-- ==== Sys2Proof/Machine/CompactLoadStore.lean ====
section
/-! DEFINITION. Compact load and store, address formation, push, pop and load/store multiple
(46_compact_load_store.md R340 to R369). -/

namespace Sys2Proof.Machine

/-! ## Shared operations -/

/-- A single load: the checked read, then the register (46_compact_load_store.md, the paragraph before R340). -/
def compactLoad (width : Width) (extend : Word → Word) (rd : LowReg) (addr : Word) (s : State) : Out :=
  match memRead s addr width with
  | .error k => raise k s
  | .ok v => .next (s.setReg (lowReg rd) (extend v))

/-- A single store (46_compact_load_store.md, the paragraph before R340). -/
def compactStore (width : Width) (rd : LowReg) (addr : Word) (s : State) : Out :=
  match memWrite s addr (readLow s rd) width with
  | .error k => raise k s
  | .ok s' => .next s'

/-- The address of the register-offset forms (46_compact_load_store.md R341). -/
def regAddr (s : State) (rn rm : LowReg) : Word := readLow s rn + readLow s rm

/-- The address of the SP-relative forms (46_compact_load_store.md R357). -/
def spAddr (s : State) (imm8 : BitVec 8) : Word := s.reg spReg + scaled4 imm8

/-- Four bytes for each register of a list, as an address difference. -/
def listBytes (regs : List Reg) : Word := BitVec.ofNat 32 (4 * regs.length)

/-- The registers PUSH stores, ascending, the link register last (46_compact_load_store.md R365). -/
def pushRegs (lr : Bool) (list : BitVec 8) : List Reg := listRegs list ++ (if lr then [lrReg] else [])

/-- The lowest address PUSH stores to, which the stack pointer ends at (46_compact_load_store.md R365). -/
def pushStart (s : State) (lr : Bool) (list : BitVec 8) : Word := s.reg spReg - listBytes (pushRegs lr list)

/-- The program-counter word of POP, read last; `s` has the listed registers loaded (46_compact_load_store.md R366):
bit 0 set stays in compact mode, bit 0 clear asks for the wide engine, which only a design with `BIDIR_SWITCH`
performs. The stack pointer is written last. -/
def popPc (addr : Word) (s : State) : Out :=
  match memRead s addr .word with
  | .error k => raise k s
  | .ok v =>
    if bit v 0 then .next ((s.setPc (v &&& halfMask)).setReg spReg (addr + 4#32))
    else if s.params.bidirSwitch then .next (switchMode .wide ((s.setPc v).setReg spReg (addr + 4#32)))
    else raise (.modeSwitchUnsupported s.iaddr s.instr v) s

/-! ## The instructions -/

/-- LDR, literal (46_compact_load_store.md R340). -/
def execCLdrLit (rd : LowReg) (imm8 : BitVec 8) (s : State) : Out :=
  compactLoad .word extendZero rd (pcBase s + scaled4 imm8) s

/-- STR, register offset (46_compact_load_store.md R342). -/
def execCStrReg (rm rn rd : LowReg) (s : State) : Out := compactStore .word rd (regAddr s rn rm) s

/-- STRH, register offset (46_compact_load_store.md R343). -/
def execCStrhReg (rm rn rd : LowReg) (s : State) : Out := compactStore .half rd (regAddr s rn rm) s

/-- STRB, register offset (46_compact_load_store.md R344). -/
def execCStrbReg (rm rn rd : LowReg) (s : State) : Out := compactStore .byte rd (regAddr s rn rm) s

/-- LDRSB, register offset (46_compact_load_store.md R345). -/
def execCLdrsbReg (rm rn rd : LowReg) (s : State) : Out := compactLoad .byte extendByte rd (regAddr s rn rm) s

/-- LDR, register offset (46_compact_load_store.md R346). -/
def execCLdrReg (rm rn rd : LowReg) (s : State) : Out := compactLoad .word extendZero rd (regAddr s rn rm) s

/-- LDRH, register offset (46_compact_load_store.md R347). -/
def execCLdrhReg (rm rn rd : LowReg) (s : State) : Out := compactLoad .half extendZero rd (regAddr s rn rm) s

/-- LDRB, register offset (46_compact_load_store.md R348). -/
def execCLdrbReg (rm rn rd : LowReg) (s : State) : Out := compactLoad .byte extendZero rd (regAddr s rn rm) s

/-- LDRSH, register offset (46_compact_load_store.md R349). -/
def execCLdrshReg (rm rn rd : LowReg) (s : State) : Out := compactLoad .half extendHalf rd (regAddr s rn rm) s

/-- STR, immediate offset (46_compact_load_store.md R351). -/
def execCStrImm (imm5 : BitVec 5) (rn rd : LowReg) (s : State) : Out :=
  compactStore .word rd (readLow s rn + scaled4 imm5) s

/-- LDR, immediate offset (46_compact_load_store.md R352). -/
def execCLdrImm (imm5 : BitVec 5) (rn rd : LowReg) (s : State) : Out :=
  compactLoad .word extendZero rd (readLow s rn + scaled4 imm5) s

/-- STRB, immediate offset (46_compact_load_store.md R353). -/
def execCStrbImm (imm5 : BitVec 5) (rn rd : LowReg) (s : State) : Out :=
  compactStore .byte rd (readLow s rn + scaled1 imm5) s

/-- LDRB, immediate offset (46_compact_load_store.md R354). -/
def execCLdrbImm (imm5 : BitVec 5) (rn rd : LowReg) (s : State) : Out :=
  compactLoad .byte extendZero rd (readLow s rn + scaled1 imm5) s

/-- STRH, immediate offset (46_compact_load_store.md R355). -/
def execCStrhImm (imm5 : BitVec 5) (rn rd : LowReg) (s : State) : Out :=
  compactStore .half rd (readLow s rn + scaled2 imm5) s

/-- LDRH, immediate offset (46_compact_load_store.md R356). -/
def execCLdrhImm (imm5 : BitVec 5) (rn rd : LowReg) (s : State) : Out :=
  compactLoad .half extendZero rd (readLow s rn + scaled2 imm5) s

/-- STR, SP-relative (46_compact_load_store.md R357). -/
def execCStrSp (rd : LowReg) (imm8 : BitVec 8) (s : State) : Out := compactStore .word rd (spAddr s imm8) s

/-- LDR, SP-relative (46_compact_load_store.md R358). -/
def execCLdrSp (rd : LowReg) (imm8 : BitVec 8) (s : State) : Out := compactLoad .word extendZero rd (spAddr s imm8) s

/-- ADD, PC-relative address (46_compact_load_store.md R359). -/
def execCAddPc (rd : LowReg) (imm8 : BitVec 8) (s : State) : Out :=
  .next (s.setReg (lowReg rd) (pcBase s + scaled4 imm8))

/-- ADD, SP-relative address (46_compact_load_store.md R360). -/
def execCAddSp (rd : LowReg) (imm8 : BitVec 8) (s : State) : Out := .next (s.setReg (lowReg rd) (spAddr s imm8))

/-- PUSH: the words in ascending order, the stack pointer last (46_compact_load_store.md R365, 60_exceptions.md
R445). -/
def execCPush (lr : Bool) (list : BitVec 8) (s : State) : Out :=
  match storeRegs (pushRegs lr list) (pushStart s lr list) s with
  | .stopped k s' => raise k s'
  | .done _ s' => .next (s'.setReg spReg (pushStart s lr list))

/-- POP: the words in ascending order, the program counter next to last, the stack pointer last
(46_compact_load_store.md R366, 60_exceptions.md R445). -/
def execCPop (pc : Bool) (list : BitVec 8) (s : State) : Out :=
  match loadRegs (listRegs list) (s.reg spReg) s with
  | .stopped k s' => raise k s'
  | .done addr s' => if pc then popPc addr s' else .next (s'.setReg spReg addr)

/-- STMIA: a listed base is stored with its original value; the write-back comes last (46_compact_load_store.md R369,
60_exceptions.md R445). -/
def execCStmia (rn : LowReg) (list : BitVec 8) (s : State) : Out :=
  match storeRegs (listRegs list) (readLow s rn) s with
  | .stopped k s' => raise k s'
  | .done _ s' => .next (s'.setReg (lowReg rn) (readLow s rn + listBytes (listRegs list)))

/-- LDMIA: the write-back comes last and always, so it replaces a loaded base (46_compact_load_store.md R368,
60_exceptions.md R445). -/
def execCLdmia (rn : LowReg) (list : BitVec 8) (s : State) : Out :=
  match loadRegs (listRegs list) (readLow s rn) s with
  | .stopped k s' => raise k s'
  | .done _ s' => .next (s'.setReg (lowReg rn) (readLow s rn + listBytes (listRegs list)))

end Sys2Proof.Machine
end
■ ■ ■ ■ ■
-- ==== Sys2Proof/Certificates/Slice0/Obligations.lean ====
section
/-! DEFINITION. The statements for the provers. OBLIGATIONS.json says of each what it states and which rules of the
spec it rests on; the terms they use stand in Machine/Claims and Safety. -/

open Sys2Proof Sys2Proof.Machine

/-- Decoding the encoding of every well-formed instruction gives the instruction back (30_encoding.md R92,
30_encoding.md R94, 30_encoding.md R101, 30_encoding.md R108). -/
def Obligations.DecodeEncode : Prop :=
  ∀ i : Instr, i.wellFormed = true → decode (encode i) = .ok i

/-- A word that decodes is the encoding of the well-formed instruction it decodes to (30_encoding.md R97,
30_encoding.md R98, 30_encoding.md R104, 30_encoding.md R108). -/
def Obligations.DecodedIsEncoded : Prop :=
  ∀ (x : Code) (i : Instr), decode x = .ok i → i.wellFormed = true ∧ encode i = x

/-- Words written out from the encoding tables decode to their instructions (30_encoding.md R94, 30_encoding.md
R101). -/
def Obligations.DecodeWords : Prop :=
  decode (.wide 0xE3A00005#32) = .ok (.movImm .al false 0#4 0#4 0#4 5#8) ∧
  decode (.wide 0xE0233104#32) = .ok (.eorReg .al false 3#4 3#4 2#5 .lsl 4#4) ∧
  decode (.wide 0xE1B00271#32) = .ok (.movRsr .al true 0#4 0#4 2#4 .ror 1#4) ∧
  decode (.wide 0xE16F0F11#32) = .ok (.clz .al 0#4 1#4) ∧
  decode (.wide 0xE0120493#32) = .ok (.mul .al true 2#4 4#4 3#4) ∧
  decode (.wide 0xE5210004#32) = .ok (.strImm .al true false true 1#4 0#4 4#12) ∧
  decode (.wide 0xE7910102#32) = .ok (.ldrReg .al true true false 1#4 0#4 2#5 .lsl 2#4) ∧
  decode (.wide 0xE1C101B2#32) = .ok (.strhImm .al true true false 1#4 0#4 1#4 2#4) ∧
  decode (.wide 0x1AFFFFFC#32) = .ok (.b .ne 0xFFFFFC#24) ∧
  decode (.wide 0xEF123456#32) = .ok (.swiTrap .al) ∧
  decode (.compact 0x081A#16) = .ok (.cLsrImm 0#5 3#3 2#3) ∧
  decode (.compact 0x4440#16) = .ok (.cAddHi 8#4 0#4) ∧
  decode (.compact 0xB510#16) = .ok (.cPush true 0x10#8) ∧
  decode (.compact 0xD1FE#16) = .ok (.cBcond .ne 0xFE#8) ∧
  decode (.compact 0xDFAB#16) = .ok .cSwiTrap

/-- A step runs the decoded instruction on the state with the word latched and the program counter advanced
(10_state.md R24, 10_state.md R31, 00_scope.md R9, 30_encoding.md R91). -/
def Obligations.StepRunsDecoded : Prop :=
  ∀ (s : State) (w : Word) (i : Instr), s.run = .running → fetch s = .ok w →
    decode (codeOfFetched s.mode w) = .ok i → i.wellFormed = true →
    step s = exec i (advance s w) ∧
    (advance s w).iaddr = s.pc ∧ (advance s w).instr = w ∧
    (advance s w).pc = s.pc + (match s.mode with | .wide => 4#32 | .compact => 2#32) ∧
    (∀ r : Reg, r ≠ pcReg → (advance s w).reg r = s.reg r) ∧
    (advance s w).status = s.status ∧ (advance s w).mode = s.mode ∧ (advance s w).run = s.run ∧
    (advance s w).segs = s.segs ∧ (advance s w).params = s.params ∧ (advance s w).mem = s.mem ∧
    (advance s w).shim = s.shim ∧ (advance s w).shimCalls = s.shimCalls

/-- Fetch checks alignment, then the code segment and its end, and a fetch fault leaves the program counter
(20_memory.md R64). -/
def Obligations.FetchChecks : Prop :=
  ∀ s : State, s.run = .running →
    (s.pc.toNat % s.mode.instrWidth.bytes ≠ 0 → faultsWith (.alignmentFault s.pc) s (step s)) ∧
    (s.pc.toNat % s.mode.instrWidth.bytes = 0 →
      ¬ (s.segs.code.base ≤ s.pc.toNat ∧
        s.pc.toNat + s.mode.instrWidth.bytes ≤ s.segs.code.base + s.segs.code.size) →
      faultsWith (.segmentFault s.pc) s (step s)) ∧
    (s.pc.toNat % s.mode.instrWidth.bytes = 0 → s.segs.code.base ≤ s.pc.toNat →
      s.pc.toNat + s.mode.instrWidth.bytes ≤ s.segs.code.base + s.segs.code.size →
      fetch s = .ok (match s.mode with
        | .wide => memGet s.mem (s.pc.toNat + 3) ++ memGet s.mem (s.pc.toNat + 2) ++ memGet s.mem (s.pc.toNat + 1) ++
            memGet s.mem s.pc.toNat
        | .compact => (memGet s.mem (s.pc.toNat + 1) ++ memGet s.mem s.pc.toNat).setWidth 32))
■ ■ ■ ■ ■
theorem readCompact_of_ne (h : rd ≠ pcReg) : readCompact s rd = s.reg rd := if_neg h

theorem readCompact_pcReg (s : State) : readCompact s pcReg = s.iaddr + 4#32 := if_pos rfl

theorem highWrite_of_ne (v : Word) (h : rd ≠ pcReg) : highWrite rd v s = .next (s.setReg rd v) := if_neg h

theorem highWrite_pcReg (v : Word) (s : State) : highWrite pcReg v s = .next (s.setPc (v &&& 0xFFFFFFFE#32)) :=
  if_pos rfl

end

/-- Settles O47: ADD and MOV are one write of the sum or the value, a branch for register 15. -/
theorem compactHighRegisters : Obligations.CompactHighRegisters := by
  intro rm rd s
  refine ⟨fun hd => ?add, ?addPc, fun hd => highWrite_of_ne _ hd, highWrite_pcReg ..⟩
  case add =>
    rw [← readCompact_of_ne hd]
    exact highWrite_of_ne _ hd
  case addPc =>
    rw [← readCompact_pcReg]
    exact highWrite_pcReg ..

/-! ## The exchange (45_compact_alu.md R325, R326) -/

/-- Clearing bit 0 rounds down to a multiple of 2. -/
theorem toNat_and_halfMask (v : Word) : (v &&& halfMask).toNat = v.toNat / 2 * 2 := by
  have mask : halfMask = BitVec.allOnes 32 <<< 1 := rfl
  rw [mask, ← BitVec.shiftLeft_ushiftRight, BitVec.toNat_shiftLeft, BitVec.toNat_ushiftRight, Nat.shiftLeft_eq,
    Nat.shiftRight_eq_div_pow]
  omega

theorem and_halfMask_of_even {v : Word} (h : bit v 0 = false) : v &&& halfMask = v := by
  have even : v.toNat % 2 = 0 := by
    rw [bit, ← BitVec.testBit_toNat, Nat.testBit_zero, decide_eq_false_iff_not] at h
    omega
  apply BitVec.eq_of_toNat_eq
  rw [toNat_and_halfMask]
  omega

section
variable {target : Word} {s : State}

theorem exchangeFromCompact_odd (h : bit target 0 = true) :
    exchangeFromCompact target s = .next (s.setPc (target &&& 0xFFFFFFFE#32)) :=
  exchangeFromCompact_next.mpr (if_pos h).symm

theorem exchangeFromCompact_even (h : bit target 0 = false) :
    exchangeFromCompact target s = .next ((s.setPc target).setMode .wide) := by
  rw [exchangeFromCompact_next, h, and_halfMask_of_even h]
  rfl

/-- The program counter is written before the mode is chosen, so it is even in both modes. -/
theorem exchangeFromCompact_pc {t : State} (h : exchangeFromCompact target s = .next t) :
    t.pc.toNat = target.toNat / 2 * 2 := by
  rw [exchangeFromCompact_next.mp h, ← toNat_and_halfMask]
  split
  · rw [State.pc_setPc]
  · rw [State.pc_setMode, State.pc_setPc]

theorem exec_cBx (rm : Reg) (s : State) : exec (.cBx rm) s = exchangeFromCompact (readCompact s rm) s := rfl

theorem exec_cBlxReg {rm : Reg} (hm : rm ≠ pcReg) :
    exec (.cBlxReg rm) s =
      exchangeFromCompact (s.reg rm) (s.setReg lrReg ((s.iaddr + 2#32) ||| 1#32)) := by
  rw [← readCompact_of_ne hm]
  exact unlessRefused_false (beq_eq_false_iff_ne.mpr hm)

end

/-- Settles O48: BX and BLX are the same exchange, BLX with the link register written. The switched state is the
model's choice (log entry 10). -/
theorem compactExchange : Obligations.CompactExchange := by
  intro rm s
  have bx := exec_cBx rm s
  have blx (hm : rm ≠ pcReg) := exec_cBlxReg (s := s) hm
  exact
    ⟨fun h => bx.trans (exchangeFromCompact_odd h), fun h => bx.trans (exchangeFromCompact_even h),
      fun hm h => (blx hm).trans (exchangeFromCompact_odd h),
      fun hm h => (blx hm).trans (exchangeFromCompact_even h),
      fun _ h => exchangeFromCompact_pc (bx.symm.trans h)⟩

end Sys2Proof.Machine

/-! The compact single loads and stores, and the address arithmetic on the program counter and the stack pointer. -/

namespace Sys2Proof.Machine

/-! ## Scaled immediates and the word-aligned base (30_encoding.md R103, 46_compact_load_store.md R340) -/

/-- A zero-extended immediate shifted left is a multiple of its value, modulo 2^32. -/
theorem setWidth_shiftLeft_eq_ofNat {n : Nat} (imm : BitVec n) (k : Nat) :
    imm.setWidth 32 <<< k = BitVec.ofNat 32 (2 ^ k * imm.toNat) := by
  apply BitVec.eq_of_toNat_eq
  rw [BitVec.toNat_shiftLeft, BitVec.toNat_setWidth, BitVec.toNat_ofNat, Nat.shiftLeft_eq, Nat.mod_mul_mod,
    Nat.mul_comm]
■ ■ ■ ■ ■
What the task asks:
Reproduce exactly the section above that begins at the line containing "decode (.wide 0xE5210004#32)" and ends at the line containing "decode (.compact 0xB510#16)", leaving out all other lines.

Output:
  decode (.wide 0xE5210004#32) = .ok (.strImm .al true false true 1#4 0#4 4#12) ∧
  decode (.wide 0xE7910102#32) = .ok (.ldrReg .al true true false 1#4 0#4 2#5 .lsl 2#4) ∧
  decode (.wide 0xE1C101B2#32) = .ok (.strhImm .al true true false 1#4 0#4 1#4 2#4) ∧
  decode (.wide 0x1AFFFFFC#32) = .ok (.b .ne 0xFFFFFC#24) ∧
  decode (.wide 0xEF123456#32) = .ok (.swiTrap .al) ∧
  decode (.compact 0x081A#16) = .ok (.cLsrImm 0#5 3#3 2#3) ∧
  decode (.compact 0x4440#16) = .ok (.cAddHi 8#4 0#4) ∧
  decode (.compact 0xB510#16) = .ok (.cPush true 0x10#8) ∧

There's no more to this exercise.